[Your task]: Take each line of the records below that contains the string "some" and copy it.

[Stored data entries]:
----------

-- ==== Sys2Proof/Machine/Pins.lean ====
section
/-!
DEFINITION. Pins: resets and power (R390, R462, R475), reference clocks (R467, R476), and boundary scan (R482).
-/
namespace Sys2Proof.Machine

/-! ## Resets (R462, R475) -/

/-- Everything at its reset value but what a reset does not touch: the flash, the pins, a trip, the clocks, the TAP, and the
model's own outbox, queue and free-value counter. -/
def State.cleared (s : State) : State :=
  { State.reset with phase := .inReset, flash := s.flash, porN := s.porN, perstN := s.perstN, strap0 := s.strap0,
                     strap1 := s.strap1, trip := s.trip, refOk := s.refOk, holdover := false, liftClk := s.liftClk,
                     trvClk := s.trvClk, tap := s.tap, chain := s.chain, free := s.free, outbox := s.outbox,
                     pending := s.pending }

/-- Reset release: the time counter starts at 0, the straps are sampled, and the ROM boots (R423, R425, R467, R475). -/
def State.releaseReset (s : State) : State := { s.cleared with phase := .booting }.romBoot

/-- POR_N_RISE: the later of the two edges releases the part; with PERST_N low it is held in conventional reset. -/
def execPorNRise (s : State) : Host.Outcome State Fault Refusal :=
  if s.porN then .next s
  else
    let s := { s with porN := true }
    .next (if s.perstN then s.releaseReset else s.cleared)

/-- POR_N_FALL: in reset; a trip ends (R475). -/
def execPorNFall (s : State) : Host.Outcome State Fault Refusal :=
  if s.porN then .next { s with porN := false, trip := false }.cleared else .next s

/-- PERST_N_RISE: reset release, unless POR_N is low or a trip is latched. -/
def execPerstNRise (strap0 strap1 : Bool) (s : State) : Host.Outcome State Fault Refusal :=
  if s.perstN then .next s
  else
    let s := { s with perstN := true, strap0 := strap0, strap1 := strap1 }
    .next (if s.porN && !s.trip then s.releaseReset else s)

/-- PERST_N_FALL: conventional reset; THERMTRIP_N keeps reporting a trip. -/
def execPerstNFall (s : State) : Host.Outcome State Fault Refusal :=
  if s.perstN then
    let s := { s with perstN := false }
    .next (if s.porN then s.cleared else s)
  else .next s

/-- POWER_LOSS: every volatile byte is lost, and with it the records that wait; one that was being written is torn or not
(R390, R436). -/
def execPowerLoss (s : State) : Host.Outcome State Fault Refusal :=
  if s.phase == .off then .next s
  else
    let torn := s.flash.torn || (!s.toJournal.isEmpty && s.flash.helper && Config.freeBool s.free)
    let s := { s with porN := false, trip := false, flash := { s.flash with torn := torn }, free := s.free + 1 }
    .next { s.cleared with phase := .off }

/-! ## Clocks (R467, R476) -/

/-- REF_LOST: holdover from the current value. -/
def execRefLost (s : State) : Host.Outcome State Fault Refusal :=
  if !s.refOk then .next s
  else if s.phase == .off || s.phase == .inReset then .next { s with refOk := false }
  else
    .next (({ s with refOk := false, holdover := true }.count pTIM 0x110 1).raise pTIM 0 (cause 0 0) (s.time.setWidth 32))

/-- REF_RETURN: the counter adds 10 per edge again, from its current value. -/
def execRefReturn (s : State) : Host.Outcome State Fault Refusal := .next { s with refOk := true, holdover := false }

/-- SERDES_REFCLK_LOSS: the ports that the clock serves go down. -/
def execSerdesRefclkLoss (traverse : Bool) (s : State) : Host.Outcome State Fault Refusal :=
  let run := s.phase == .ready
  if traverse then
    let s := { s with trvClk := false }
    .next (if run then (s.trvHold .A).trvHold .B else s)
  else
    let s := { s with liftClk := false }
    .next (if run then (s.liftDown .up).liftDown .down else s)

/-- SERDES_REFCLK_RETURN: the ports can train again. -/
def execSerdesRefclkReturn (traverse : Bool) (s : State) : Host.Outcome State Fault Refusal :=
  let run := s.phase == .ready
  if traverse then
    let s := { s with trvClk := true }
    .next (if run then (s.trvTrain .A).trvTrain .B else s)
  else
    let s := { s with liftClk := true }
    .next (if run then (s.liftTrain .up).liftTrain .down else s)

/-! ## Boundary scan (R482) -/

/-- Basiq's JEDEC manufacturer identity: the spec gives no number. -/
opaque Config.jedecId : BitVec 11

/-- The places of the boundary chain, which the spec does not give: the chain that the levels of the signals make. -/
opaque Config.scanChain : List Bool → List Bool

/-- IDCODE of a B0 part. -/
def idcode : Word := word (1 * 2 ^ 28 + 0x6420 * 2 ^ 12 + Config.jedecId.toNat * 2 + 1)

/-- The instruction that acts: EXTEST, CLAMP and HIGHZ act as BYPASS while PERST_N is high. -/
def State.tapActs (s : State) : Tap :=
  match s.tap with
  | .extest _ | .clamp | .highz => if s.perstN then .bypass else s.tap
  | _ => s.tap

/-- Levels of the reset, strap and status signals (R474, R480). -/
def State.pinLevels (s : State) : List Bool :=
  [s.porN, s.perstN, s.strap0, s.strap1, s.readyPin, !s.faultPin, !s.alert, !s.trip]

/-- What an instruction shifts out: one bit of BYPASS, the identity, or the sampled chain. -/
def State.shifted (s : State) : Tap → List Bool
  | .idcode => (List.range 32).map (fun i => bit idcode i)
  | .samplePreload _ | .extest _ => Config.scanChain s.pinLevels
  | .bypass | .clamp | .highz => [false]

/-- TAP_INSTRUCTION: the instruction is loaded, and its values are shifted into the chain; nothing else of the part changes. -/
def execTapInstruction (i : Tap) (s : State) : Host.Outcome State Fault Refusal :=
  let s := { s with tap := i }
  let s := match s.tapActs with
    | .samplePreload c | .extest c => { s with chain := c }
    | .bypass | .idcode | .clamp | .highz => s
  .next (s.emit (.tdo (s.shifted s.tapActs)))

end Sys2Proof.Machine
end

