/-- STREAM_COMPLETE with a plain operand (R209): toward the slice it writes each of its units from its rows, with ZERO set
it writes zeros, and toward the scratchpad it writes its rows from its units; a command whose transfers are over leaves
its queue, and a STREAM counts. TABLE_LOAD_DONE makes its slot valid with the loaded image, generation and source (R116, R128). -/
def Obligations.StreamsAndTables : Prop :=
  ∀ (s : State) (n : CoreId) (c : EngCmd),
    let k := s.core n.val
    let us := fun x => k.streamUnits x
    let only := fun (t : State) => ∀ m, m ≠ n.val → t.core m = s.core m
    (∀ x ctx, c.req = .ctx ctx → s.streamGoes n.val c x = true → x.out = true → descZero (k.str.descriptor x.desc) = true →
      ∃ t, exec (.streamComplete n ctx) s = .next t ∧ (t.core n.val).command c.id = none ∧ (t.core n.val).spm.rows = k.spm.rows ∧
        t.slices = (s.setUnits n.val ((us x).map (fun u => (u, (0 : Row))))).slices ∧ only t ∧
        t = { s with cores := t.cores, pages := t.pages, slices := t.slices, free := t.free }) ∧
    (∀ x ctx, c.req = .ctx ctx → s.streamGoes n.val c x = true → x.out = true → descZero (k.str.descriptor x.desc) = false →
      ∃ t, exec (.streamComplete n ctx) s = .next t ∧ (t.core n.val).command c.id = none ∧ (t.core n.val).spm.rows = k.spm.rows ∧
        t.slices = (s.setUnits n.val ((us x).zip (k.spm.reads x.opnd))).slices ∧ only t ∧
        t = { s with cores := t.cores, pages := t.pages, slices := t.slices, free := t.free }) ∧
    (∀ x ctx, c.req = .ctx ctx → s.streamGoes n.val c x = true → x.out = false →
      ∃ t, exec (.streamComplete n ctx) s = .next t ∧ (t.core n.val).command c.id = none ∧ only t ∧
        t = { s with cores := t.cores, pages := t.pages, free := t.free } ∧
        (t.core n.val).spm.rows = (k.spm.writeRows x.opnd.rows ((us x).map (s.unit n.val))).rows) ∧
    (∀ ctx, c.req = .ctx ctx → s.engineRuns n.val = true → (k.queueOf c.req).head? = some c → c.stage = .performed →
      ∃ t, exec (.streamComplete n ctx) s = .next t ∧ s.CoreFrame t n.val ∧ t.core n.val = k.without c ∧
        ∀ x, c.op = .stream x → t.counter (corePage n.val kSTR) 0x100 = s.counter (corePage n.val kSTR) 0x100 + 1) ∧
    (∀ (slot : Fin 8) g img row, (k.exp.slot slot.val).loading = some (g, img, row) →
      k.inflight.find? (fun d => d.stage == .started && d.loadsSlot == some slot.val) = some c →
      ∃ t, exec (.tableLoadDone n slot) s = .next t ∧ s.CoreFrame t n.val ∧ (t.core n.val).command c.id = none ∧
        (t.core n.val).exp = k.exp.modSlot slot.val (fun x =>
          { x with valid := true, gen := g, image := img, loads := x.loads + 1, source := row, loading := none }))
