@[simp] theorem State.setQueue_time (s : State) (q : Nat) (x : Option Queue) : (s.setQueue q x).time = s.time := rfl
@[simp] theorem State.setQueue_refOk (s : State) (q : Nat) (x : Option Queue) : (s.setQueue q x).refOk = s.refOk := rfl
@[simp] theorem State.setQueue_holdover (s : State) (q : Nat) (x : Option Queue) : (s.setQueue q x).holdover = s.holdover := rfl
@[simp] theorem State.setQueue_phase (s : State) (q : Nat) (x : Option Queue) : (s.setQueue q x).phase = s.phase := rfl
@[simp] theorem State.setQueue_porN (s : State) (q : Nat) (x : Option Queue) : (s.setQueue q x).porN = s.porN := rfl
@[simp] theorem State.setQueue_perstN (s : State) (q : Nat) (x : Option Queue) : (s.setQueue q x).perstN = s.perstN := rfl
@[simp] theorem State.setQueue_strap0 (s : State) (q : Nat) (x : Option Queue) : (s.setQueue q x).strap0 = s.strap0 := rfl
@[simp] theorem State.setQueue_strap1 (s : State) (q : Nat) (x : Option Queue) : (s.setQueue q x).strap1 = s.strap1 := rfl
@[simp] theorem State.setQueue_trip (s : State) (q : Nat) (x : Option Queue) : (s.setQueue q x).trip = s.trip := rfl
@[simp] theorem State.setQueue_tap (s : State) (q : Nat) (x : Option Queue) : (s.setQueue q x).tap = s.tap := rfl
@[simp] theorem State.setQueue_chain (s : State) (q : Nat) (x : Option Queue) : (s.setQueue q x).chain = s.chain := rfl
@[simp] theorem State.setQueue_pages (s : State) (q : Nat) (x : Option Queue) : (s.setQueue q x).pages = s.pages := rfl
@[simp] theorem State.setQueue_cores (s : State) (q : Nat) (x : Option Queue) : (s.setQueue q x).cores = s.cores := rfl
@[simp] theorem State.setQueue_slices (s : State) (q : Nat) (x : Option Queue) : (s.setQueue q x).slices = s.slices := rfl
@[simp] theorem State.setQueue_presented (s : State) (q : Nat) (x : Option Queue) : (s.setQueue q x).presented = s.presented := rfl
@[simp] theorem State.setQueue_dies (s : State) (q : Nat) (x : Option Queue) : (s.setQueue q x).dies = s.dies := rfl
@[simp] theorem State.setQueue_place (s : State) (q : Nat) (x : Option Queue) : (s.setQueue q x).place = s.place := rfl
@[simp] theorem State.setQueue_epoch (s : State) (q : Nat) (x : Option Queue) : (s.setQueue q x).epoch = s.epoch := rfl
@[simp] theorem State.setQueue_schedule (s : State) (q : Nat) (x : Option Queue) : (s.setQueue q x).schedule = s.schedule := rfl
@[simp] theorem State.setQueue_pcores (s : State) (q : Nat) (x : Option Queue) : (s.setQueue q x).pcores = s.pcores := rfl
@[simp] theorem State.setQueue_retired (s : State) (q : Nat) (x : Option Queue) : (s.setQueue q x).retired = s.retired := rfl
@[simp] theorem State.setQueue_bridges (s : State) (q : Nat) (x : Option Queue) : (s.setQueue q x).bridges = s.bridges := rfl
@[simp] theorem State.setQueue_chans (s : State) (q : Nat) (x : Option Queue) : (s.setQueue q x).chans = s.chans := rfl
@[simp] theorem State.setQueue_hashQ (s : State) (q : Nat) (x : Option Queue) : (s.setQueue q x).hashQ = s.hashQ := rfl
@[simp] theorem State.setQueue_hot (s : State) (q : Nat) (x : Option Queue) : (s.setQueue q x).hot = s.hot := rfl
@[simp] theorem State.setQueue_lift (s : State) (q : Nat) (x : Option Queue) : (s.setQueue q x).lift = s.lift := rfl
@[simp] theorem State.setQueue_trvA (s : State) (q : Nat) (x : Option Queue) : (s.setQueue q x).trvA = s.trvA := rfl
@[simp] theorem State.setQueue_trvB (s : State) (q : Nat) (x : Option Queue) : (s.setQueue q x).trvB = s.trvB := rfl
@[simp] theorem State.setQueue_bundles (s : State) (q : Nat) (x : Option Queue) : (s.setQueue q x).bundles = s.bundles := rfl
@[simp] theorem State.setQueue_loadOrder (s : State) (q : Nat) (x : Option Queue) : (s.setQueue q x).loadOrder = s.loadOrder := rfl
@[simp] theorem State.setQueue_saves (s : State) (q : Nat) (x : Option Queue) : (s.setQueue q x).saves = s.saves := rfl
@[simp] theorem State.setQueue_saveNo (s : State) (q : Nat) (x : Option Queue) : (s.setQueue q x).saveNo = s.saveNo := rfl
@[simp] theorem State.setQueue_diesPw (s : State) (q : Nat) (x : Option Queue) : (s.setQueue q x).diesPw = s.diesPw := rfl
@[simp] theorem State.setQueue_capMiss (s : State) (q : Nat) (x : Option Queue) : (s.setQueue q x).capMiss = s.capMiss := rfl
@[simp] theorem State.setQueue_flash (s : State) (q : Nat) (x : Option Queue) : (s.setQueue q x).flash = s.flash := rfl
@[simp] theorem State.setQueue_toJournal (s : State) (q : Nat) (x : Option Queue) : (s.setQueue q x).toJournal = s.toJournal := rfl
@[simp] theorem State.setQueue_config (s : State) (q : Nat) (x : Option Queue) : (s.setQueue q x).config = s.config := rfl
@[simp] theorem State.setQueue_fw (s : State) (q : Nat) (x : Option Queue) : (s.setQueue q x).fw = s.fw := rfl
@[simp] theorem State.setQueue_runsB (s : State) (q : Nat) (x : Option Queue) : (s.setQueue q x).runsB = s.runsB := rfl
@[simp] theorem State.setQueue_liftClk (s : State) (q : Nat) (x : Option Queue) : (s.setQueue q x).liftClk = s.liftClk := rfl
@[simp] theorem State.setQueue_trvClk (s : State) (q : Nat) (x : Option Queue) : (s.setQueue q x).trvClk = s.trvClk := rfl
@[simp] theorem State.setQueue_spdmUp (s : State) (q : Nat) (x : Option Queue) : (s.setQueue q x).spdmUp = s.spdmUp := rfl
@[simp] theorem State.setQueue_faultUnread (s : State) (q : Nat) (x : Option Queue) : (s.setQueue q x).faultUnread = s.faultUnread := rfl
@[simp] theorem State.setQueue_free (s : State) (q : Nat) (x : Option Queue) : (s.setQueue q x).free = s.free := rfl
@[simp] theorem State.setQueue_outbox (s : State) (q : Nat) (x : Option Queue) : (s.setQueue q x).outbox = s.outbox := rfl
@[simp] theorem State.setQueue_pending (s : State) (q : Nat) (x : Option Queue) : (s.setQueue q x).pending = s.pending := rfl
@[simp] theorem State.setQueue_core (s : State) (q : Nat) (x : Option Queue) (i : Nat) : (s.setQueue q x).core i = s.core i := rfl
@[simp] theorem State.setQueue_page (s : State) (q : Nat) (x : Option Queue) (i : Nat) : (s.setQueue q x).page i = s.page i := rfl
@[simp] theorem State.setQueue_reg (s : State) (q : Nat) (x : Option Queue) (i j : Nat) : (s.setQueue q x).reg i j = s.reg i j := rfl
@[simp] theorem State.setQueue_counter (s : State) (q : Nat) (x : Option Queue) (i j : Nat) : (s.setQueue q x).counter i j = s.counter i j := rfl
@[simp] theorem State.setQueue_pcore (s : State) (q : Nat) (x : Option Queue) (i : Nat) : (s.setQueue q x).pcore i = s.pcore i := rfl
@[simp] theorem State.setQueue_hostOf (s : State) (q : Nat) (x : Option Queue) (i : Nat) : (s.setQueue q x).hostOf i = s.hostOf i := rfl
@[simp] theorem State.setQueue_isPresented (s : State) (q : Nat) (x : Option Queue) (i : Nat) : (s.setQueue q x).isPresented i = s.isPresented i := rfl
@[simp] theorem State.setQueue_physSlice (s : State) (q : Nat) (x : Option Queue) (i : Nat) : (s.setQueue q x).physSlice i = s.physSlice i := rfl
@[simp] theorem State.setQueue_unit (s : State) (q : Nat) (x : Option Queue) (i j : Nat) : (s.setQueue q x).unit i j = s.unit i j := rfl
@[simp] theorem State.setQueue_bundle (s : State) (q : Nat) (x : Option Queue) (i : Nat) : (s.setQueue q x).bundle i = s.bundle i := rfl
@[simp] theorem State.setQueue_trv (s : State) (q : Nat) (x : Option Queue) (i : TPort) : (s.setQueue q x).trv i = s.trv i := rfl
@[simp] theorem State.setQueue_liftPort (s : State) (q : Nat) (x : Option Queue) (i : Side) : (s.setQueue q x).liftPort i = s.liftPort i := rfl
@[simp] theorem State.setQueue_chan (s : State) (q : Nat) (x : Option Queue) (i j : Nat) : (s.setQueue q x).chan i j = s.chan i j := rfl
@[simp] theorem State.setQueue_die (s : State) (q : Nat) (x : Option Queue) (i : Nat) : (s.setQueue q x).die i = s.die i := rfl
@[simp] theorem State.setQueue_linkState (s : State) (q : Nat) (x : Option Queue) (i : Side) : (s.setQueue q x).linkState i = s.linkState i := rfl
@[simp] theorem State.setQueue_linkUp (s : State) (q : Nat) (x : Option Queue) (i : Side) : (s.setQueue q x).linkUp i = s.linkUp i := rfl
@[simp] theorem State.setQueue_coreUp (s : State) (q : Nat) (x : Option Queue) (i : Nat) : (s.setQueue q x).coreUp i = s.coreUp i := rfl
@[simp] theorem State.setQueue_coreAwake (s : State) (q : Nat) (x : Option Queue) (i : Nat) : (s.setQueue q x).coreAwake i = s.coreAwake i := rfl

----------

[Solution to this exercise]:
    (∀ ctx, c.req = .ctx ctx → s.engineRuns n.val = true → (k.queueOf c.req).head? = some c → c.stage = .performed →
    (∀ (slot : Fin 8) g img row, (k.exp.slot slot.val).loading = some (g, img, row) →
      k.inflight.find? (fun d => d.stage == .started && d.loadsSlot == some slot.val) = some c →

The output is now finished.